Recorded data:
/-! Registers of block GAUGE (08_gauge_time.md, R442). -/

def A.GAUGE_RAW_LO : Nat := 0x33000000
def A.GAUGE_RAW_HI : Nat := 0x33000004
def A.GAUGE_REF : Nat := 0x33000008
def A.GAUGE_EPOCH : Nat := 0x3300000c
def A.GAUGE_SWITCH_CNT : Nat := 0x33000010
def A.GAUGE_DIFF : Nat := 0x33000014
def A.GAUGE_DOM_NS (d : Nat) : Nat := 0x33000100 + 0x80 * d
def A.GAUGE_DOM_SEC_LO (d : Nat) : Nat := 0x33000104 + 0x80 * d
def A.GAUGE_DOM_SEC_HI (d : Nat) : Nat := 0x33000108 + 0x80 * d
def A.GAUGE_DOM_FRAC (d : Nat) : Nat := 0x3300010c + 0x80 * d
def A.GAUGE_DOM_LRAW_LO (d : Nat) : Nat := 0x33000110 + 0x80 * d
def A.GAUGE_DOM_LRAW_HI (d : Nat) : Nat := 0x33000114 + 0x80 * d
def A.GAUGE_DOM_CFG (d : Nat) : Nat := 0x33000118 + 0x80 * d
def A.GAUGE_DOM_STATUS (d : Nat) : Nat := 0x3300011c + 0x80 * d
def A.GAUGE_DOM_STG_AT_LO (d : Nat) : Nat := 0x33000120 + 0x80 * d
def A.GAUGE_DOM_STG_AT_HI (d : Nat) : Nat := 0x33000124 + 0x80 * d
def A.GAUGE_DOM_STG_RATE_LO (d : Nat) : Nat := 0x33000128 + 0x80 * d
def A.GAUGE_DOM_STG_RATE_HI (d : Nat) : Nat := 0x3300012c + 0x80 * d
def A.GAUGE_DOM_STG_SEC_LO (d : Nat) : Nat := 0x33000130 + 0x80 * d
def A.GAUGE_DOM_STG_SEC_HI (d : Nat) : Nat := 0x33000134 + 0x80 * d
def A.GAUGE_DOM_STG_NS (d : Nat) : Nat := 0x33000138 + 0x80 * d
def A.GAUGE_DOM_STG_FRAC (d : Nat) : Nat := 0x3300013c + 0x80 * d
def A.GAUGE_DOM_CTRL (d : Nat) : Nat := 0x33000140 + 0x80 * d
def A.GAUGE_DOM_RATE_LO (d : Nat) : Nat := 0x33000144 + 0x80 * d
def A.GAUGE_DOM_RATE_HI (d : Nat) : Nat := 0x33000148 + 0x80 * d
def A.GAUGE_DOM_LAST_LO (d : Nat) : Nat := 0x3300014c + 0x80 * d
def A.GAUGE_DOM_LAST_HI (d : Nat) : Nat := 0x33000150 + 0x80 * d
def A.GAUGE_DOM_COMMITS (d : Nat) : Nat := 0x33000154 + 0x80 * d
def A.GAUGE_DOM_CONV_RAW_LO (d : Nat) : Nat := 0x33000160 + 0x80 * d
def A.GAUGE_DOM_CONV_RAW_HI (d : Nat) : Nat := 0x33000164 + 0x80 * d
def A.GAUGE_DOM_CONV_NS (d : Nat) : Nat := 0x33000168 + 0x80 * d
def A.GAUGE_DOM_CONV_SEC_LO (d : Nat) : Nat := 0x3300016c + 0x80 * d
def A.GAUGE_DOM_CONV_SEC_HI (d : Nat) : Nat := 0x33000170 + 0x80 * d
def A.GAUGE_DOM_CONV_FRAC (d : Nat) : Nat := 0x33000174 + 0x80 * d
def A.GAUGE_CMP_CTRL (k : Nat) : Nat := 0x33000400 + 0x20 * k
def A.GAUGE_CMP_NEXT_LO (k : Nat) : Nat := 0x33000404 + 0x20 * k
def A.GAUGE_CMP_NEXT_HI (k : Nat) : Nat := 0x33000408 + 0x20 * k
def A.GAUGE_CMP_NEXT_NS (k : Nat) : Nat := 0x3300040c + 0x20 * k
def A.GAUGE_CMP_PERIOD (k : Nat) : Nat := 0x33000410 + 0x20 * k
def A.GAUGE_CMP_COUNT (k : Nat) : Nat := 0x33000414 + 0x20 * k
def A.GAUGE_CMP_MISSED (k : Nat) : Nat := 0x33000418 + 0x20 * k
def A.GAUGE_PPS_CTRL (j : Nat) : Nat := 0x33000800 + 0x4 * j
def A.GAUGE_TSC_CTRL (p : Nat) : Nat := 0x33001000 + 0x400 * p
def A.GAUGE_TSC_ADJ (p : Nat) : Nat := 0x33001004 + 0x400 * p
def A.GAUGE_TS_RX_CNT (p : Nat) : Nat := 0x33001008 + 0x400 * p
def A.GAUGE_TS_TX_CNT (p : Nat) : Nat := 0x3300100c + 0x400 * p
def A.GAUGE_TS_ONESTEP_SKIP (p : Nat) : Nat := 0x33001010 + 0x400 * p
def A.GAUGE_TS_RX_RING (p i w : Nat) : Nat := 0x33001100 + 0x400 * p + 0x10 * i + 0x4 * w
def A.GAUGE_TS_TX_RING (p i w : Nat) : Nat := 0x33001200 + 0x400 * p + 0x10 * i + 0x4 * w

def F.GAUGE_RAW_LO.RAW : Fld := ⟨31, 0⟩
def F.GAUGE_RAW_HI.RAW : Fld := ⟨31, 0⟩
def F.GAUGE_REF.BOTH_LOST : Fld := ⟨31, 31⟩
def F.GAUGE_REF.SWITCHED : Fld := ⟨30, 30⟩
def F.GAUGE_REF.P_OK : Fld := ⟨9, 9⟩
def F.GAUGE_REF.K_OK : Fld := ⟨8, 8⟩
def F.GAUGE_REF.ACTIVE : Fld := ⟨5, 5⟩
def F.GAUGE_REF.AUTO : Fld := ⟨4, 4⟩
def F.GAUGE_REF.SEL : Fld := ⟨0, 0⟩
def F.GAUGE_EPOCH.EPOCH : Fld := ⟨15, 0⟩
def F.GAUGE_SWITCH_CNT.COUNT : Fld := ⟨31, 0⟩
def F.GAUGE_DIFF.PPB : Fld := ⟨31, 0⟩
def F.GAUGE_DOM_NS.NS : Fld := ⟨31, 0⟩
def F.GAUGE_DOM_SEC_LO.SEC : Fld := ⟨31, 0⟩
def F.GAUGE_DOM_SEC_HI.SEC : Fld := ⟨31, 0⟩
def F.GAUGE_DOM_FRAC.FRAC : Fld := ⟨15, 0⟩
def F.GAUGE_DOM_LRAW_LO.RAW : Fld := ⟨31, 0⟩
def F.GAUGE_DOM_LRAW_HI.RAW : Fld := ⟨31, 0⟩
def F.GAUGE_DOM_CFG.HOLD_MS : Fld := ⟨31, 16⟩
def F.GAUGE_DOM_CFG.ALT_OWNER : Fld := ⟨15, 8⟩
def F.GAUGE_DOM_CFG.OWNER : Fld := ⟨7, 0⟩
def F.GAUGE_DOM_STATUS.COMMIT_PEND : Fld := ⟨31, 31⟩
def F.GAUGE_DOM_STATUS.STAGE_REJ : Fld := ⟨30, 30⟩
def F.GAUGE_DOM_STATUS.STATE : Fld := ⟨17, 16⟩
def F.GAUGE_DOM_STATUS.OWNER_NOW : Fld := ⟨7, 0⟩
def F.GAUGE_DOM_STG_AT_LO.RAW : Fld := ⟨31, 0⟩
def F.GAUGE_DOM_STG_AT_HI.RAW : Fld := ⟨31, 0⟩
def F.GAUGE_DOM_STG_RATE_LO.RATE : Fld := ⟨31, 0⟩
def F.GAUGE_DOM_STG_RATE_HI.RATE : Fld := ⟨7, 0⟩
def F.GAUGE_DOM_STG_SEC_LO.SEC : Fld := ⟨31, 0⟩
def F.GAUGE_DOM_STG_SEC_HI.SEC : Fld := ⟨31, 0⟩
def F.GAUGE_DOM_STG_NS.NS : Fld := ⟨29, 0⟩
def F.GAUGE_DOM_STG_FRAC.FRAC : Fld := ⟨15, 0⟩
def F.GAUGE_DOM_CTRL.COMMIT : Fld := ⟨31, 31⟩
def F.GAUGE_DOM_CTRL.CANCEL : Fld := ⟨30, 30⟩
def F.GAUGE_DOM_CTRL.STATE_REQ : Fld := ⟨9, 8⟩
def F.GAUGE_DOM_CTRL.KEEP_RATE : Fld := ⟨4, 4⟩
def F.GAUGE_DOM_CTRL.MODE : Fld := ⟨1, 0⟩
def F.GAUGE_DOM_RATE_LO.RATE : Fld := ⟨31, 0⟩
def F.GAUGE_DOM_RATE_HI.RATE : Fld := ⟨7, 0⟩
def F.GAUGE_DOM_LAST_LO.RAW : Fld := ⟨31, 0⟩
def F.GAUGE_DOM_LAST_HI.RAW : Fld := ⟨31, 0⟩
def F.GAUGE_DOM_COMMITS.COUNT : Fld := ⟨31, 0⟩
def F.GAUGE_DOM_CONV_RAW_LO.RAW : Fld := ⟨31, 0⟩
def F.GAUGE_DOM_CONV_RAW_HI.RAW : Fld := ⟨31, 0⟩
def F.GAUGE_DOM_CONV_NS.NS : Fld := ⟨31, 0⟩
def F.GAUGE_DOM_CONV_SEC_LO.SEC : Fld := ⟨31, 0⟩
def F.GAUGE_DOM_CONV_SEC_HI.SEC : Fld := ⟨31, 0⟩
def F.GAUGE_DOM_CONV_FRAC.ERR : Fld := ⟨31, 31⟩
def F.GAUGE_DOM_CONV_FRAC.FRAC : Fld := ⟨15, 0⟩
def F.GAUGE_CMP_CTRL.EN : Fld := ⟨31, 31⟩
def F.GAUGE_CMP_CTRL.DOM_EN : Fld := ⟨26, 26⟩
def F.GAUGE_CMP_CTRL.DOM : Fld := ⟨25, 24⟩
def F.GAUGE_CMP_NEXT_LO.NEXT : Fld := ⟨31, 0⟩
def F.GAUGE_CMP_NEXT_HI.NEXT : Fld := ⟨31, 0⟩
def F.GAUGE_CMP_NEXT_NS.NS : Fld := ⟨29, 0⟩
def F.GAUGE_CMP_PERIOD.PERIOD : Fld := ⟨31, 0⟩
def F.GAUGE_CMP_COUNT.COUNT : Fld := ⟨31, 0⟩
def F.GAUGE_CMP_MISSED.COUNT : Fld := ⟨31, 0⟩
def F.GAUGE_PPS_CTRL.EN : Fld := ⟨31, 31⟩
def F.GAUGE_PPS_CTRL.CMP : Fld := ⟨19, 16⟩
def F.GAUGE_PPS_CTRL.WIDTH_US : Fld := ⟨15, 0⟩
def F.GAUGE_TSC_CTRL.EN : Fld := ⟨31, 31⟩
def F.GAUGE_TSC_CTRL.ONESTEP : Fld := ⟨30, 30⟩
def F.GAUGE_TSC_CTRL.ONE_DOM : Fld := ⟨29, 28⟩
def F.GAUGE_TSC_ADJ.ADJ_RX : Fld := ⟨31, 16⟩
def F.GAUGE_TSC_ADJ.ADJ_TX : Fld := ⟨15, 0⟩
def F.GAUGE_TS_RX_CNT.COUNT : Fld := ⟨31, 0⟩
def F.GAUGE_TS_TX_CNT.COUNT : Fld := ⟨31, 0⟩
def F.GAUGE_TS_ONESTEP_SKIP.COUNT : Fld := ⟨31, 0⟩
def F.GAUGE_TS_RX_RING.WORD : Fld := ⟨31, 0⟩
def F.GAUGE_TS_TX_RING.WORD : Fld := ⟨31, 0⟩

Exercise: Copy the lines above exactly. Start with the line containing "def F.GAUGE_DOM_CONV_SEC_HI.SEC : Fld", end with the line containing "def F.GAUGE_TS_RX_CNT.COUNT : Fld := ⟨31, 0⟩", and include both.

Task solution:
def F.GAUGE_DOM_CONV_SEC_HI.SEC : Fld := ⟨31, 0⟩
def F.GAUGE_DOM_CONV_FRAC.ERR : Fld := ⟨31, 31⟩
def F.GAUGE_DOM_CONV_FRAC.FRAC : Fld := ⟨15, 0⟩
def F.GAUGE_CMP_CTRL.EN : Fld := ⟨31, 31⟩
def F.GAUGE_CMP_CTRL.DOM_EN : Fld := ⟨26, 26⟩
def F.GAUGE_CMP_CTRL.DOM : Fld := ⟨25, 24⟩
def F.GAUGE_CMP_NEXT_LO.NEXT : Fld := ⟨31, 0⟩
def F.GAUGE_CMP_NEXT_HI.NEXT : Fld := ⟨31, 0⟩
def F.GAUGE_CMP_NEXT_NS.NS : Fld := ⟨29, 0⟩
def F.GAUGE_CMP_PERIOD.PERIOD : Fld := ⟨31, 0⟩
def F.GAUGE_CMP_COUNT.COUNT : Fld := ⟨31, 0⟩
def F.GAUGE_CMP_MISSED.COUNT : Fld := ⟨31, 0⟩
def F.GAUGE_PPS_CTRL.EN : Fld := ⟨31, 31⟩
def F.GAUGE_PPS_CTRL.CMP : Fld := ⟨19, 16⟩
def F.GAUGE_PPS_CTRL.WIDTH_US : Fld := ⟨15, 0⟩
def F.GAUGE_TSC_CTRL.EN : Fld := ⟨31, 31⟩
def F.GAUGE_TSC_CTRL.ONESTEP : Fld := ⟨30, 30⟩
def F.GAUGE_TSC_CTRL.ONE_DOM : Fld := ⟨29, 28⟩
def F.GAUGE_TSC_ADJ.ADJ_RX : Fld := ⟨31, 16⟩
def F.GAUGE_TSC_ADJ.ADJ_TX : Fld := ⟨15, 0⟩
def F.GAUGE_TS_RX_CNT.COUNT : Fld := ⟨31, 0⟩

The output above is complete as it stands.